一ノ瀬の胸倉を掴みこちらを向かせる。一瞬にして瞳に鋭い光が差したのを無視して、感情のまま言葉をぶつけた。
「何を言われようが、俺は亜矢から離れない……!もう必要ないのなら、カラダの関係は無くていい。
好きなんだ。初めから、亜矢のことが……」
亜矢がこいつのことを本当に愛しているのなら、これ以上は求めない。まだ、一緒にいたい。たとえ不毛な望みだとしても。
「まだ解らないのか、お前はっ……!」
服を掴んでいた手を一ノ瀬が強く解き払った。その衝撃で体が壁にぶつかる。
「っ……!」
静かに一ノ瀬が迫ってくる。
「……だから、お前を傍に居させることはできないんだよ!
亜矢は少なくともお前を慕っている。他の男とは違う何かを抱いている……」
ドンッと、耳の横で拳が壁を打つ。
「お前の……亜矢に対する恋愛感情が邪魔なんだよ!亜矢の心を少しでも掻き乱すヤツは許さない……!」
怒りを携えた射抜くような瞳を向け、そして、一ノ瀬は唸るように言った。
「亜矢は誰にも渡さない。もう二度と、近づくな」
暫く沈黙が流れる。俺はその言葉を拒否することなく、ただ睨みつけていた。
無言で一ノ瀬を押し退け、上着を羽織り、ベッドのほうに目を遣る。
幸せそうに眠る亜矢の姿がそこにあった。
近寄って手を伸ばし、ゆっくりと亜矢の柔らかい頬に、髪に触れた。そして、唇にそっと口づけをした。

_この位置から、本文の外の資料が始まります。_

-- ==== Sys2Proof/Machine/Dispatch.lean ====
section
/-! DEFINITION. The one dispatch: an arm per row of spec/opcode_table.json. -/

namespace Sys2Proof.Machine

def exec (i : Instr) (s : State) : Host.Outcome State Fault Refusal :=
  match i with
  -- host commands (40_host_commands.md)
  | .nop => Sys2Proof.Machine.execNop s
  | .init => Sys2Proof.Machine.execInit s
  | .wrb addr data => Sys2Proof.Machine.execWrb addr data s
  | .run => Sys2Proof.Machine.execRun s
  | .rdd addr => Sys2Proof.Machine.execRdd addr s
  -- micro-operations (41_message_schedule.md, 42_round_function.md, 43_chaining_update.md)
  | .ldw => Sys2Proof.Machine.execLdw s
  | .exp t => Sys2Proof.Machine.execExp t s
  | .ldv => Sys2Proof.Machine.execLdv s
  | .rnd t => Sys2Proof.Machine.execRnd t s
  | .add => Sys2Proof.Machine.execAdd s

end Sys2Proof.Machine
end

その間、一ノ瀬は何も言わず、制止することもなかった。俺のこの行動が、亜矢との最後の別れだと思っているのか。
そんなことあるはずがないだろ……。
これで最後なんて、あるはずがないだろ……?
俺は目を合わせることなく一ノ瀬の横を通り過ぎ、部屋から出た。
あんなことを言われたぐらいで、諦められるわけがない。偽りだったとしても、亜矢は俺を見てくれていた。これで終わりになんか、絶対にさせるか。
ほとぼりの冷めやらぬ脳内の中で、ただひとつの感情が煩いほどうごめいた。